Colin Wright’s advice for lifestyle experiments
Over the past few days, I’ve been giving more thought to the whole life experiment thing. And by that I mean I’ve been googling around and learning about what makes life experiments successful too.
What makes for an exciting experiment adventure, even if the results don’t turn out the way you want?
Here’s a summary of his main points:
- Identify the problem: Each experiment should attempt to solve a problem. The “problem” could just be your annoying curiosity to experience something new. Or it could be something a little more painful. Point is, you need to have a reason to do the experiment, even if that reason seems silly. Otherwise, you won’t follow through with it.

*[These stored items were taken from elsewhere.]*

-- ==== Sys2Proof/Machine/Sequencer.lean ====
section
/-! DEFINITION. How items reach the block: delivery and its faults (R59, R76, R77, R195), the reset input (R230, R234),
the stuck state (R196), and the host's tick (R214 to R219) and drain (R95, R220), one item of the block a step. -/

namespace Sys2Proof.Machine

/-- The fault an undecodable command raises (R76, R77). -/
def decodeFault : DecodeError → BlockFault
  | .illegal op => .illegal op
  | .malformed op length => .malformed op length

/-- One item performed by the block: its instruction, or the fault of an undecodable command (R76, R77, R198). -/
def performItem (item : Item) (s : State) : Host.Outcome State Fault Refusal :=
  match decodeItem item with
  | .ok i => exec i s
  | .error e => performing s (raise (decodeFault e))

/-- What follows an outcome that is a next state. -/
def andThen (o : Host.Outcome State Fault Refusal) (f : State → State) : Host.Outcome State Fault Refusal :=
  match o with
  | .next s => .next (f s)
  | .fault r => .fault r
  | .refused r => .refused r

/-- The phase after a completed stage (R214). -/
def Phase.following : Phase → Phase
  | .sendFrame => .sendLeds
  | .sendLeds => .readInput
  | .readInput => .sendFrame

/-- The end of a tick: a completed stage advances the phase, an error does not (R214, R219). -/
def endTick (r : TickResult) (s : State) : State :=
  { s with host :=
      { phase := if r = .done then s.host.phase.following else s.host.phase
        reading := none
        lastTick := some r } }

/-- The end of the SendFrame stage (R215, R219), from the responses FLUSH gave: `0x80 | k` is a refused message, any
other response completes the stage, and none means that the block faulted, which leaves the tick unfinished (log 12). -/
def endSendFrame (responses : List Record) (s : State) : State :=
  match responses with
  | [] => s
  | r :: _ => endTick (if (r.headD 0x00).getLsbD 7 then .transportError else .done) s

/-- After a delivered report of the ReadInput stage (R217, R219): an InvalidReport record ends the tick, otherwise the
next read follows. `errors` are the records the report put on `ERR`. -/
def afterReport (i : Nat) (errors : List Record) (s : State) : State :=
  match errors with
  | r :: _ => if s.fault = 0x00#8 then endTick (.invalidReport r) s else s
  | [] => { s with host := { s.host with reading := some (i + 1) } }

/-- Whether the host delivers what a read returned at index `i` to port R: pad reports only on sampled reads (R217). -/
def delivers (cfg : Config) (i : Nat) (bytes : List Byte) : Bool :=
  bytes.headD 0x00 ≠ 0x20#8 || decide (i % cfg.padN.val = 0)

/-- The host's actions after one more read or POPEV of what is in progress: a reset that waits for it is one nearer
(log 19). -/
def countDown : List HostAction → List HostAction
  | .assertReset (n + 1) :: rest => .assertReset n :: rest
  | input => input

/-- The state with one more read or POPEV of what is in progress counted. -/
def counted (s : State) : State := { s with env := { s.env with input := countDown s.env.input } }

/-- The next operation of the tick or drain in progress, unless the host asserts reset before it (R220, R230): reset is
asserted at any time, so before any of these operations. -/
def underway (operation : State → Host.Outcome State Fault Refusal) (s : State) : Host.Outcome State Fault Refusal :=
  match s.env.input with
  | .assertReset 0 :: rest => .next (performReset rest s)
  | _ => operation (counted s)

/-- One read of the ReadInput stage (R217 to R219). -/
def stepRead (i : Nat) (s : State) : Host.Outcome State Fault Refusal :=
  if readsPerTick ≤ i then .next (endTick .done s)
  else
    match drawRead s with
    | (.error, t) => .next (endTick .transportError t)
    | (.bytes [], t) => .next (endTick .done t)
    | (.bytes (b :: bs), t) =>
      if delivers t.cfg i (b :: bs) then
        andThen (performItem (.report (b :: bs)) t) fun u => afterReport i (u.err.drop t.err.length) u
      else .next { t with host := { t.host with reading := some (i + 1) } }

/-- The start of a tick (R214 to R217): SendFrame issues FLUSH, SendLeds touches no block state (log 18), ReadInput
begins its reads. -/
def stepTick (s : State) : Host.Outcome State Fault Refusal :=
  match s.host.phase with
  | .sendFrame => andThen (exec .flush s) fun t => endSendFrame (t.resp.drop s.resp.length) t
  | .sendLeds => .next (endTick .done s)
  | .readInput => .next { s with host := { s.host with reading := some 0 } }

/-- One POPEV of a drain, which stays the next action until the queue was found empty (R95, R220), or until a reset
cuts it short (R230). -/
def stepDrain (s : State) : Host.Outcome State Fault Refusal :=
  andThen (exec .popev s) fun t =>
    if s.evq = [] then t else { t with env := { t.env with input := .drain :: t.env.input } }

/-- One action of the host, already taken from the input, with no fault recorded and reset released. -/
def stepAction (a : HostAction) (s : State) : Host.Outcome State Fault Refusal :=
  match a with
  | .deliver item => performItem item s
  | .assertReset _ => .next (performReset s.env.input s)
  | .releaseReset => .next s
  | .tick => stepTick s
  | .drain => underway stepDrain s

/-- A step while reset is asserted (R230, R234, U20): only the reset input may act. -/
def stepInReset (s : State) : Host.Outcome State Fault Refusal :=
  match s.env.input with
  | [] => .next s
  | .assertReset _ :: rest => .next (performReset rest s)
  | .releaseReset :: rest => .next { s with env := { s.env with input := rest, resetLine := false } }
  | .deliver _ :: _ => .refused .itemDuringReset
  | .tick :: _ => .refused .itemDuringReset
  | .drain :: _ => .refused .itemDuringReset

/-- The actions after the next reset; what was pending before it is discarded (R196, R230). -/
def afterNextReset : List HostAction → Option (List HostAction)
  | [] => none
  | .assertReset _ :: rest => some rest
  | _ :: rest => afterNextReset rest

/-- A step in the fault state (R196, R197, U5): reset, if the host asserts it, or none. -/
def stepFaulted (s : State) : Host.Outcome State Fault Refusal :=
  match afterNextReset s.env.input with
  | some rest => .next (performReset rest s)
  | none => .fault (.stuck s.fault)

/-- A step of the running block and its host: the next read of a stage in progress, or the reset that cuts it short
(R230), else the host's next action; with nothing delivered nothing happens (R222, log 5). -/
def stepRunning (s : State) : Host.Outcome State Fault Refusal :=
  match s.host.reading with
  | some i => underway (stepRead i) s
  | none =>
    match s.env.input with
    | [] => .next s
    | a :: rest => stepAction a { s with env := { s.env with input := rest } }

/-- One step of the machine. -/
def stepMachine (s : State) : Host.Outcome State Fault Refusal :=
  if s.env.resetLine then stepInReset s
  else if s.fault = 0x00#8 then stepRunning s
  else stepFaulted s

/-- The state with an item presented as the very next one: at the head of the host's actions, reset released and no
stage of a tick in progress (log 14). -/
def present (item : Item) (s : State) : State :=
  { s with host := { s.host with reading := none },
           env := { s.env with input := .deliver item :: s.env.input, resetLine := false } }

end Sys2Proof.Machine
end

- Plan out where you want to be: Once your know what the problem is, you can work backward to figure out how to try to solve it. Of course, they’re experiments, so you won’t know for sure what will work. That’s okay. Guessing is okay.
- Establish rules and guidelines: Lifestyle experiments are measurable. That’s the difference between experiments and changes. You want to be able to repeat the process and learn from it, whether it works out the way you want or not. Also, these rules force you to be more creative within them.
- Jump: Finally, you have to commit to the experiment and take the plunge. I’m more a fan of short experiments without much planning than long experiments with lots of planning. Because you don’t really know what you’re getting into until you try it. So try it. Correct as you go.
Notice that none of this is revolutionary by itself. What makes life experiments interesting isn’t the method. Science has used the method for hundreds of years. What makes life experiments interesting is that someone, an actual person, is doing them, actually doing them.